Hog Heaven by Kristen Hinman. Cute pix, really well researched and written.


----------



## marye (Sep 20, 2007)

I'm completely obsessed with making food from scratch and it sounds like I'm in like company! Cool!

I even make my dogs' food from scratch and I think they're much healthier as a result!

I like to occasionally write Foodnetwork and suggest that all the paula deen recipes that use cake mix really don't count... But, that's only when I'm in a cranky mood!


----------



## johncena (Dec 1, 2008)

Neeps, it's a funny thing. I always tell folks that I may not know much about allot of things but I know enough to get me into a world of trouble with just about everything


----------



## kyheirloomer (Feb 1, 2007)

I haven't gone through that process, shroom. 

I don't disagree with what you're saying. But my purpose wasn't to establish culinary differences, only to learn the skill of doing it. 

If I were running a restaurant or catering company I'd certainly make the effort. And then arrange with a local farmer to supply the breed I particularly favored. 

In addition to breed, flavor profiles are affected by the hog's diet. One reason Smithfield hams were traditionally so good is that the pigs were fed peanuts. 

When I break-down a hog, the majority of it gets cured and smoked. That would include the hams, neck, bacon, and jowls. I wonder how much difference breed & diet would make to the final results?


----------



## shroomgirl (Aug 11, 2000)

bet you have plenty of heirloom piggies in your area......if you're ever coming this way there are some really great pigs, (great prices) 1/2 300# live weight is alittle over $100. I was inventorying the freezer and found 8 pig feet...hmmmmm........


----------



## maryb (Mar 21, 2008)

I usually take half a shoulder and make that into bacon too. Makes great sandwiches! :lips:


----------



## oahuamateurchef (Nov 23, 2006)

I still have so many things to learn how to make from scratch. I'd love to know how to make my own bacon. 

I recently got a handle on making consistently good homemade bread. I am surprised at how easy it is to make, with a little bit of preparation. Even on the laziest of days it's only as hard as pulling a premade loaf out of the freezer and tossing it in the oven later.


----------



## kyheirloomer (Feb 1, 2007)

Oahu,

Like so many "country" crafts, making your own bacon isn't difficult. But it is time consuming. 

There are lots of books on the subject. But, basically, you start by curing the meat. This means burying the belly, jowl, whatever in a mixture of salt and other flavorings. Takes roughly a week of this (turning, reburying, adding more cure if necessary) until all the moisture has been drawn out and drained away. 

When making hams, it's particularly important that you work the cure fully up around the bone. 

After that it's a matter of wrapping and hanging.

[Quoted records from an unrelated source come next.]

/-- The walk from a table at a level down (06 R173). DESIGN CHOICE (log 27). -/
def State.walkFrom (s : State) (die v ctx va : Nat) : Nat → Nat → WOut
  | level, table =>
    let idx := va / 2 ^ (12 + 9 * level) % (if level = 4 then 256 else 512)
    let a := table + 8 * idx
    match s.checkPa v ⟨false, a⟩ with
    | some f => ⟨.fault f, [a], []⟩
    | none =>
      if s.ueBytes ⟨false, a⟩ 8 then ⟨.fault .memUe, [a], []⟩
      else
        let d := s.descAt die level a
        if d % 2 == 0 then (if d / 64 % 2 == 1 then ⟨.request, [a], []⟩ else ⟨.fault .page, [a], []⟩)
        else if malformed level d then ⟨.fault .page, [a], []⟩
        else if d / 2 % 2 == 1 then
          let p64 := d / 32 % 2 == 1
          let base := table + 8 * (idx / 16 * 16)
          if p64 && (List.range 16).any fun i => s.ueBytes ⟨false, base + 8 * i⟩ 8 then ⟨.fault .memUe, [a], []⟩
          else if p64 && !((List.range 16).all fun i => s.descAt die level (base + 8 * i) == d) then
            ⟨.fault .page, [a], []⟩
          else
            let bits := if level = 2 then 30 else if level = 1 then 21 else if p64 then 16 else 12
            ⟨.leaf { ctx, vbase := va / 2 ^ bits, bits, host := d / 256 % 16 == 1,
                     pbase := d / 4096 % 2 ^ 40 * 4096, rd := d / 4 % 2 == 1, w := d / 8 % 2 == 1,
                     x := d / 16 % 2 == 1 }, [a], []⟩
        else
          match level with
          | 0 => ⟨.fault .page, [a], []⟩
          | l + 1 =>
            let r := State.walkFrom s die v ctx va l (d / 4096 % 2 ^ 40 * 4096)
            { r with reads := a :: r.reads, inner := (a, BitVec.ofNat 64 d) :: r.inner }

/-- The walk of a context's virtual address on a die. -/
def State.walk (s : State) (die ctx va : Nat) : WOut :=
  let x := s.ctx ctx
  s.walkFrom die x.vd ctx va 4 x.root

/-- A walk's reads: they set TDM bits (01 R34) and go through the L2. -/
def State.touchReads (s : State) (ctx : Nat) (as : List Nat) : State :=
  as.foldl (fun s a => (s.touch ctx (s.homeDie ⟨false, a⟩)).l2Read (s.workOf ctx) ⟨false, a⟩ 8) s

/-- Whether the power controller holds back a walk of a context (10 R292). -/
def State.walkStopped (s : State) (ctx : Nat) (as : List Nat) : Bool := as.any fun a => s.hbmStopped ctx ⟨false, a⟩

/-- An entry of a TLB that serves an address of a context. -/
def tlbFind (l : List TlbE) (ctx va : Nat) : Option TlbE :=
  l.find? fun e => e.ctx == ctx && va / 2 ^ e.bits == e.vbase

def TlbE.pa (e : TlbE) (va : Nat) : PA := ⟨e.host, e.pbase + va % 2 ^ e.bits⟩

/-- Whether an address lies in a context's map window (01 R18). -/
def Context.inMap (x : Context) (va : Nat) : Bool := x.cmapva.toNat ≤ va && va < x.cmapva.toNat + 0x8000

/-- Permission and region checks of a found translation (06 R174, R175). -/
def State.grantXlat (s : State) (v : Nat) (k : AK) (e : TlbE) (va : Nat) : XRes :=
  if !k.allowed e then .fault .prot
  else match s.checkPa v (e.pa va) with
    | some f => .fault f
    | none => .ok (e.pa va)

/-- Translate an address for a core: the map window, then the L1 TLB with `extra` translations kept
for the asking group, then the cluster's L2 TLB (06 R176, R177; 01 R18). -/
def State.translate (s : State) (c ctx : Nat) (extra : List TlbE) (k : AK) (va : Nat) : XRes :=
  let x := s.ctx ctx
  if va ≥ 2 ^ 56 then .fault .page
  else if x.inMap va then (if k == .rd then .map (va - x.cmapva.toNat) else .fault .prot)
  else
    match tlbFind ((s.core c).tlb ++ extra) ctx va with
    | some e => s.grantXlat x.vd k e va
    | none =>
      match (s.l2tlb.filter fun (cl, _) => cl == clusOf c).findSome? fun (_, e) =>
          if e.ctx == ctx && va / 2 ^ e.bits == e.vbase then some e else none with
      | some e => s.grantXlat x.vd k e va
      | none => .miss

/-- Whether an address misses a core's L1 TLB, and the translations kept for the asking group, and the cluster's
L2 TLB serves it (06 R176). -/
def State.l2Served (s : State) (c ctx : Nat) (extra : List TlbE) (va : Nat) : Bool :=
  !(s.ctx ctx).inMap va && (tlbFind ((s.core c).tlb ++ extra) ctx va).isNone
    && s.l2tlb.any fun (cl, e) => cl == clusOf c && e.ctx == ctx && va / 2 ^ e.bits == e.vbase

/-- The entry of a TLB that serves an address for a core. -/
def State.entryFor (s : State) (c ctx : Nat) (extra : List TlbE) (va : Nat) : Option TlbE :=
  tlbFind ((s.core c).tlb ++ extra ++ (s.l2tlb.filter fun (cl, _) => cl == clusOf c).map (·.2)) ctx va

/-- Whether a fault is its home's answer to an access: the request was issued, which marks the home's die (01 R34). -/
def FCode.atHome (f : FCode) : Bool := f == .memLost || f == .dieLost

/-- An access of a core that its home answers with a fault marks the home's die (01 R34, R35, R38). -/
def State.touchLost (s : State) (c ctx : Nat) (extra : List TlbE) (va : Nat) : State :=
  match s.entryFor c ctx extra va with
  | some e => s.touch ctx (s.homeDie (e.pa va))
  | none => s

/-- The L1 TLB misses of accesses that the L2 TLB serves are counted, once a page (13 R342). -/
def State.tlbMissed (s : State) (c ctx : Nat) (extra : List TlbE) (vas : List Nat) : State :=
  s.countCore c 0xD (((vas.filter fun a => s.l2Served c ctx extra a).map (· / 4096)).eraseDups).length (s.carries ctx)

/-- The L1 TLB misses of accesses that no break of a clause counts are counted, whatever serves them, once a page
(13 R342). -/
def State.missedAll (s : State) (c ctx : Nat) (extra : List TlbE) (vas : List Nat) : State :=
  let miss (a : Nat) : Bool := !(s.ctx ctx).inMap a && (tlbFind ((s.core c).tlb ++ extra) ctx a).isNone
  s.countCore c 0xD (((vas.filter miss).map (· / 4096)).eraseDups).length (s.carries ctx)

/-- Enter a translation into a core's L1 TLB and into its set of its cluster's L2 TLB, the oldest
leaving first. DESIGN CHOICE (log 22). -/
def State.fillTlb (s : State) (c : Nat) (e : TlbE) : State :=
  let s1 := s.modCore c fun k => { k with tlb := (e :: k.tlb.filter (· != e)).take Config.l1TlbEntries }
  let mine (x : Nat × TlbE) : Bool := x.1 == clusOf c && x.2.vbase % Config.l2TlbSets == e.vbase % Config.l2TlbSets
  let set := (s1.l2tlb.filter mine).filter (·.2 != e)
  { s1 with l2tlb := (clusOf c, e) :: set.take (Config.l2TlbWays - 1) ++ s1.l2tlb.filter fun x => !mine x }

/-- Whether a die runs as many walks as it can; one that waits on a page request is running (06 R176).
DESIGN CHOICE (log 133). -/
def State.walksFull (s : State) (die : Nat) : Bool :=
  decide (Config.walksPerDie ≤ (s.walks.filter fun w => w.die == die).length)

/-- Join a waiter to the walk of a page in a die, starting one if none runs and the die can (06 R176,
R178); else the waiter tries again. -/
def State.startWalk (s : State) (die ctx vpage : Nat) (k : AK) (who : Waiter) : State :=
  match s.walks.find? fun w => w.die == die && w.ctx == ctx && w.vpage == vpage with
  | some w =>
    { s with walks := s.walks.map fun x =>
        if x.id = w.id then { x with acc := x.acc ||| k.bits, who := if x.who.contains who then x.who else who :: x.who }
        else x }
  | none =>
    if s.walksFull die then s
    else
    let (i, s1) := s.fresh
    { s1 with walks := s1.walks ++ [{ id := i, die, ctx, vpage, acc := k.bits, who := [who] }] }

/-- Non-leaf descriptors that a walk read enter the walk cache of its die (06 R176).
DESIGN CHOICE (log 27). -/
def State.cacheInner (s : State) (die : Nat) (ds : List (Nat × DWord)) : State :=
  { s with walkCache := ds.foldl (fun l (a, d) => (die, a, d) :: l.filter fun (d', a', _) => !(d' == die && a' == a)) s.walkCache,
           free := if ds.isEmpty then s.free else s.free + 5 }

/-- The fault that an ended walk left with a waiter (06 R177, R182). -/
def State.waiterFault (s : State) (who : Waiter) (va : Nat) : Option FCode :=
  let at_ (l : List (Nat × FCode)) : Option FCode := (l.find? (·.1 == va / 4096)).map (·.2)
  match who with
  | .group c g => (s.group? c g).bind fun x => at_ x.walkFaults
  | .disp q => at_ (s.queue q).walkFaults
  | _ => at_ ((s.walkFailed.filter fun x => x.1 == who).map (·.2))

/-- The faults that walks left a waiter other than a group or a queue are discarded. -/
def State.forgetWalks (s : State) (who : Waiter) : State := { s with walkFailed := s.walkFailed.filter fun x => x.1 != who }

/-- Those that they left the Sinter engines are. -/
def State.forgetSinter (s : State) : State :=
  { s with walkFailed := s.walkFailed.filter fun x => match x.1 with | .sinter _ _ => false | _ => true }

/-- The translation that a walk joined by a waiter left it (06 R178). -/
def State.keptFor (s : State) (who : Waiter) (ctx va : Nat) : Option TlbE :=
  match who with
  | .group c g => (s.group? c g).bind fun x => tlbFind x.walkHits ctx va
  | _ => tlbFind ((s.walkKept.filter fun x => x.1 == who).map (·.2)) ctx va

/-- The places at which a span of one page may change its stack, with their offsets: its first byte and
the multiples of 256 bytes in it (06 R193). -/
def stripesOf (p : PA) (n : Nat) : List (PA × Nat) :=
  (p, 0) :: ((List.range ((p.addr % 256 + n - 1) / 256)).map fun i =>
    let a := (p.addr / 256 + i + 1) * 256
    ({ p with addr := a }, a - p.addr))

/-- An access to a span marks the dies of all of its stripes, up to the first that faults (01 R34). -/
def State.touchSpan (s : State) (ctx : Nat) (p : PA) (n : Nat) : State :=
  (stripesOf p n).foldl (fun s (q, _) => s.touch ctx (s.homeDie q)) s

/-- The first fault of the stripes of a span, with its offset (06 R175, 01 R35, R38). -/
def State.spanFault (s : State) (v : Nat) (p : PA) (n : Nat) : Option (FCode × Nat) :=
  (stripesOf p n).findSome? fun (q, o) => (s.checkPa v q).map (·, o)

Or smoking, if that's the route you choose. 

Although commercial makers do this year round, in temperature-controlled rooms, home curing of hams, bacon, etc. traditionally was done in the cool weather of fall. Hogs were killed, butchered, and put by then. 

If you want more precise instructions for doing a single piece (which means, among other things, you can use your fridge), PM me and I'll provide directions and a cure formula.


----------



## chrislehrer (Oct 9, 2008)

KY mentions the whole autumn pork thing.

Reminds me of a story I heard on Vermont Public Radio a few years back. In Barre (middle of the state EW, 3/4 up NS), there's an enormous granite deposit, so in the early 20th century they hired all these stoneworkers from Italy. The cemeteries are insane: these guys would make 8-foot Madonnas in their off evenings. 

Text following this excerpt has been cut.